Urayasu, Japan homeowner Toru Kawahara describes damage caused by the March 2011 earthquake.
Urayasu, Japan homeowner Toru Kawahara describes damage caused by the March 2011 earthquake. (Photo by Tom Banse)

“We knew that if an earthquake came, this area would be weak since it’s a landfill,” Kawahara says. “I used to work in the structural engineering industry, so I had some knowledge. If an earthquake were to come, this land probably wouldn’t make it. But we didn’t think with this earthquake was big enough.”

Kawahara’s home is more than 200 miles away from the earthquake epicenter. It was the long duration of shaking, not its severity, that started the cascade of damage.

The major population centers of the Pacific Northwest lie a similar distance from the likely origin of our Big One. That’s why a reconnaissance tour of liquefaction damage in Japan made a big impression on earthquake engineer Scott Ashford of Corvallis. Ashford is now interim dean of Oregon State University’s College of Engineering.
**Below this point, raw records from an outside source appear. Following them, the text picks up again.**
/-! Machine/Ops.lean. -/

theorem modPart_steady (s : State) (p : PartId) (f : Partition → Partition) (hs : s.Steady s₀) : (State.modPart s p f).Steady s₀ := by
  unfold State.modPart; repeat' (first | with_reducible assumption | with_reducible (refine upd_steady _ ?_ .. ; with_reducible assumption) | split)
theorem modLink_steady (s : State) (l : LinkId) (f : Link → Link) (hs : s.Steady s₀) : (State.modLink s l f).Steady s₀ := by
  unfold State.modLink; repeat' (first | with_reducible assumption | with_reducible (refine upd_steady _ ?_ .. ; with_reducible assumption) | split)
theorem modFn_steady (s : State) (f : FnId) (g : Function → Function) (hs : s.Steady s₀) : (State.modFn s f g).Steady s₀ := by
  unfold State.modFn; repeat' (first | with_reducible assumption | with_reducible (refine upd_steady _ ?_ .. ; with_reducible assumption) | split)
theorem modPace_steady (s : State) (g : Pacer → Pacer) (hs : s.Steady s₀) : (State.modPace s g).Steady s₀ := by
  unfold State.modPace; repeat' (first | with_reducible assumption | with_reducible (refine upd_steady _ ?_ .. ; with_reducible assumption) | split)
theorem modMgt_steady (s : State) (f) (h : s.Steady s₀) (h1 : (f s.mgt).keys = s.mgt.keys) : (s.modMgt f).Steady s₀ := ⟨h.1,h.2,h.3,h.4,h.5,h.6,h1.trans h.7,h.8,h.9⟩
/-- An update of power while main conversion runs in s₀. -/
theorem modPower_steady_on (s : State) (f) (h : s.Steady s₀) (h1 : (f s.power).porReleased = s.power.porReleased)
    (hm : s₀.power.mainPg = true) : (s.modPower f).Steady s₀ := ⟨h.1,h.2,h.3,h.4,h.5,h.6,h.7,h.8,h1.trans h.9.1, fun _ => hm⟩
theorem modPower_steady (s : State) (f) (h : s.Steady s₀) (h1 : (f s.power).porReleased = s.power.porReleased ∧ ((f s.power).mainPg = true → s.power.mainPg = true)) : (s.modPower f).Steady s₀ :=
  ⟨h.1,h.2,h.3,h.4,h.5,h.6,h.7,h.8,h1.1.trans h.9.1, fun x => h.9.2 (h1.2 x)⟩
theorem modInfield_steady (s : State) (g : Infield → Infield) (hs : s.Steady s₀) : (State.modInfield s g).Steady s₀ := by
  unfold State.modInfield; repeat' (first | with_reducible assumption | with_reducible (refine upd_steady _ ?_ .. ; with_reducible assumption) | split)
theorem modHiu_steady (s : State) (g : Hiu → Hiu) (hs : s.Steady s₀) : (State.modHiu s g).Steady s₀ := by
  unfold State.modHiu; repeat' (first | with_reducible assumption | with_reducible (refine upd_steady _ ?_ .. ; with_reducible assumption) | split)
theorem modSvc_steady (s : State) (g : Svc → Svc) (hs : s.Steady s₀) : (State.modSvc s g).Steady s₀ := by
  unfold State.modSvc; repeat' (first | with_reducible assumption | with_reducible (refine upd_steady _ ?_ .. ; with_reducible assumption) | split)
theorem modClock_steady (s : State) (f) (h : s.Steady s₀) (h1 : (f s.clock).sec = s.clock.sec) (h2 : (f s.clock).ns = s.clock.ns) (h3 : (f s.clock).frac = s.clock.frac) : (s.modClock f).Steady s₀ :=
  ⟨h.1,h.2,h.3,h.4,⟨h1.trans h.time.1, h2.trans h.time.2.1, h3.trans h.time.2.2⟩,h.6,h.7,h.8,h.9⟩
theorem modSram_steady (s : State) (f) (h : s.Steady s₀) (hf : Mem.wf (f s.sram).mem = true) : (s.modSram f).Steady s₀ := ⟨hf,h.2,h.3,h.4,h.5,h.6,h.7,h.8,h.9⟩
theorem modSram_steady2 (s : State) (f) (h : s.Steady s₀) (h0 : (f s.sram).mem = s.sram.mem) : (s.modSram f).Steady s₀ := modSram_steady s f h (by rw [h0]; exact h.1)
theorem modBoot_steady (s : State) (f) (h : s.Steady s₀) (hf : Mem.wf (f s.boot).flash = true) : (s.modBoot f).Steady s₀ := ⟨h.1,h.2,hf,h.4,h.5,h.6,h.7,h.8,h.9⟩
theorem modBoot_steady2 (s : State) (f) (h : s.Steady s₀) (h0 : (f s.boot).flash = s.boot.flash) : (s.modBoot f).Steady s₀ := modBoot_steady s f h (by rw [h0]; exact h.3)
theorem modLog_steady (s : State) (f) (h : s.Steady s₀) (h0 : (f s.log).input.length ≤ 256) (h1 : (f s.log).slots = s.log.slots) (h2 : (f s.log).head = s.log.head) (h3 : (f s.log).pinned = s.log.pinned) : (s.modLog f).Steady s₀ :=
  ⟨h.1,h.2,h.3,h0,h.5,⟨h1.trans h.slots.1, h2.trans h.slots.2.1, h3.trans h.slots.2.2⟩,h.7,h.8,h.9⟩
theorem modLog_steady2 (s : State) (f) (h : s.Steady s₀) (h0 : (f s.log).input = s.log.input) (h1 : (f s.log).slots = s.log.slots) (h2 : (f s.log).head = s.log.head) (h3 : (f s.log).pinned = s.log.pinned) : (s.modLog f).Steady s₀ :=
  modLog_steady s f h (by rw [h0]; exact h.4) h1 h2 h3
theorem modJob_steady (s : State) (id : Nat) (f : Job → Job) (hs : s.Steady s₀) : (State.modJob s id f).Steady s₀ := by
  unfold State.modJob; repeat' (first | with_reducible assumption | with_reducible (refine upd_steady _ ?_ .. ; with_reducible assumption) | with_reducible refine ite_steady ?_ ?_ | split)
theorem overHost_steady (s : State) (g : State → State) (hg : (g s).Steady s₀) (hs : s.Steady s₀) :
    ∀ out, s.overHost g = .next out → out.Steady s₀ := by
  intro out ht
  unfold State.overHost at ht
  injection ht with ht
  subst ht
  exact ite_steady hg hs
theorem draw_steady (s : State) (hs : s.Steady s₀) : (State.draw s).2.Steady s₀ := by
  unfold State.draw; repeat' (first | with_reducible assumption | with_reducible (refine upd_steady _ ?_ .. ; with_reducible assumption) | with_reducible (dsimp only) | split)
theorem draw_steadyE {s : State} {out : State} {res} (hs : s.Steady s₀) (heq : State.draw s = (res, out)) : out.Steady s₀ := by
  have h := draw_steady s hs; rw [heq] at h; exact h
/-- The entry that overfull picks is the new one or one of the queue. -/
theorem foldl_last_mem (l : List LogEntry) (m : LogEntry) :
    l.foldl (fun m x => if m.rank ≤ x.rank then x else m) m = m ∨ l.foldl (fun m x => if m.rank ≤ x.rank then x else m) m ∈ l := by
  induction l generalizing m with
  | nil => exact .inl rfl
  | cons x l ih =>
    rw [List.foldl_cons]
    rcases ih (if m.rank ≤ x.rank then x else m) with h | h
    · rw [h]; split
      · exact .inr List.mem_cons_self
      · exact .inl rfl
    · exact .inr (List.mem_cons_of_mem _ h)
/-- A full queue stays as long as it is. -/
theorem TroubleLog.overfull_length (g : TroubleLog) (e : LogEntry) : (g.overfull e).input.length = g.input.length := by
  unfold TroubleLog.overfull
  dsimp only
  split
  · next h =>
    rcases foldl_last_mem (g.input.filter (fun x => e.beat.isSome && x.beat == e.beat)) e with h' | h'
    · rw [h'] at h; omega
    · have hm := List.mem_of_mem_filter h'
      have hp : 0 < g.input.length := List.length_pos_of_mem hm
      rw [List.length_append, List.length_erase_of_mem hm]
      simp only [List.length_cons, List.length_nil]; omega
  · rfl
theorem hand_steady (s : State) (code : W16) (vf : Nat) (body : LogBody) (place : Nat) (hs : s.Steady s₀) : (State.hand s code vf body place).Steady s₀ := by
  unfold State.hand
  dsimp only
  refine modLog_steady _ _ hs ?_ ?_ ?_ ?_
  · split
    · next h => simp only [List.length_append, List.length_cons, List.length_nil]; omega
    · rw [TroubleLog.overfull_length]; exact hs.input
  all_goals (split <;> rfl)
theorem logs_steady (s : State) (code : W16) (vf : Nat) (place : Nat) (hs : s.Steady s₀) : (State.logs s code vf place).Steady s₀ := by
  unfold State.logs; repeat' (first | with_reducible assumption | with_reducible refine hand_steady _ _ _ _ _ ?_ | split)
theorem logAt_steady (s : State) (code : W16) (vf : Nat) (r : Loc) (hs : s.Steady s₀) : (State.logAt s code vf r).Steady s₀ := by
  unfold State.logAt; repeat' (first | with_reducible assumption | with_reducible refine hand_steady _ _ _ _ _ ?_ | split)
theorem logRate_steady (s : State) (scope : HoldoffScope) (code : W16) (vf : Nat) (place : Nat) (hs : s.Steady s₀) : (State.logRate s scope code vf place).Steady s₀ := by
  unfold State.logRate; repeat' (first | with_reducible assumption | with_reducible (refine upd_steady _ ?_ .. ; with_reducible assumption) | with_reducible refine ite_steady ?_ ?_ | with_reducible refine modLog_steady2 _ _ ?_ rfl rfl rfl rfl | with_reducible refine logs_steady _ _ _ _ ?_ | split)
theorem logRateAt_steady (s : State) (scope : HoldoffScope) (code : W16) (vf : Nat) (r : Loc) (hs : s.Steady s₀) : (State.logRateAt s scope code vf r).Steady s₀ := by
  unfold State.logRateAt; repeat' (first | with_reducible assumption | with_reducible (refine upd_steady _ ?_ .. ; with_reducible assumption) | with_reducible refine ite_steady ?_ ?_ | with_reducible refine modLog_steady2 _ _ ?_ rfl rfl rfl rfl | with_reducible refine logAt_steady _ _ _ _ ?_ | split)
theorem wr_steady (s : State) (a : Nat) (bs : List Byte) (hs : s.Steady s₀) : (State.wr s a bs).Steady s₀ := by
  unfold State.wr; repeat' (first | with_reducible assumption | with_reducible exact Mem.wf_write _ _ _ (State.Steady.sram (by assumption)) | with_reducible refine modSram_steady _ _ ?_ ?_)
theorem zeroRange_steady (s : State) (lo hi : Nat) (hs : s.Steady s₀) : (State.zeroRange s lo hi).Steady s₀ := by
  unfold State.zeroRange; repeat' (first | with_reducible assumption | with_reducible exact Mem.wf_zero _ _ _ (State.Steady.sram (by assumption)) | with_reducible refine modSram_steady _ _ ?_ ?_)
“For these large magnitude-9 earthquakes, we can see liquefaction over hundreds of square miles,” he says. “And for us, that would mean as far as the I-5 corridor.”

Ashford fears we could end up in far worse shape than Japan since the Japanese prepare better for earthquakes than anyone else. He says it’s not a gap that can be fixed overnight.

Ashford figures it will cost billions of dollars to strengthen all of the Northwest’s vulnerable bridges, schools, fuel depots, fire stations, etc.

Defenses against liquefaction include compacting or “densifying” the soil before construction or installing stone columns or pilings beneath a foundation.

“We can’t just stick our head in the sand… and let it liquefy,” Ashford says. “What we’ve got to do is understand where we are, accept that risk and then slowly start mitigating — and understand that it will take a few decades to get where we need to be.”

Soil liquefaction and lateral spreading in Tumwater, WA after the 2001 Nisqually Quake.
Soil liquefaction and lateral spreading in Tumwater, WA after the 2001 Nisqually Quake. (Courtesy of UW College of Engineering)

Step one is figuring out where the greatest vulnerabilities lie.

Oregon, Idaho and Washington have all received federal grants to map liquefaction susceptibility.  The Idaho Geological Survey has posted such maps for the Boise area, Idaho Falls to Rexburg, and Teton County. Washington State has completed a statewide hazards map that is searchable online.

In Oregon, the Department of Geology’s chief scientist Ian Madin has finished a similar digital statewide map and says it will go online soon.

“People will be able to go to this web map. They’ll be able to type in their address.  The map will fly them to their backyard. They’ll be able to see their house,” Madin says. “Then they can turn on shaking hazard layer or they can turn on the liquefaction potential.”

In Oregon, the valley areas most prone to liquefaction also happen to have the highest concentrations of people and industry. But Madin also says, “Your house is not going to collapse and kill you because of earthquake shaking in most instances simply because of the way that homes in the Pacific Northwest are constructed.”

“So what people really need to think more about is their community. Where is their water supply coming from? Where’s the fire station? Where are the critical facilities?”

What Madin is talking about is “community resilience,” the ability to bounce back quickly from natural disaster. Right now, committees of experts in both Oregon and Washington are drafting detailed recommendations for highways, utilities, fuel supply and commerce.

The planning process hasn’t gotten much attention yet, but the final price tag for better preparedness likely will.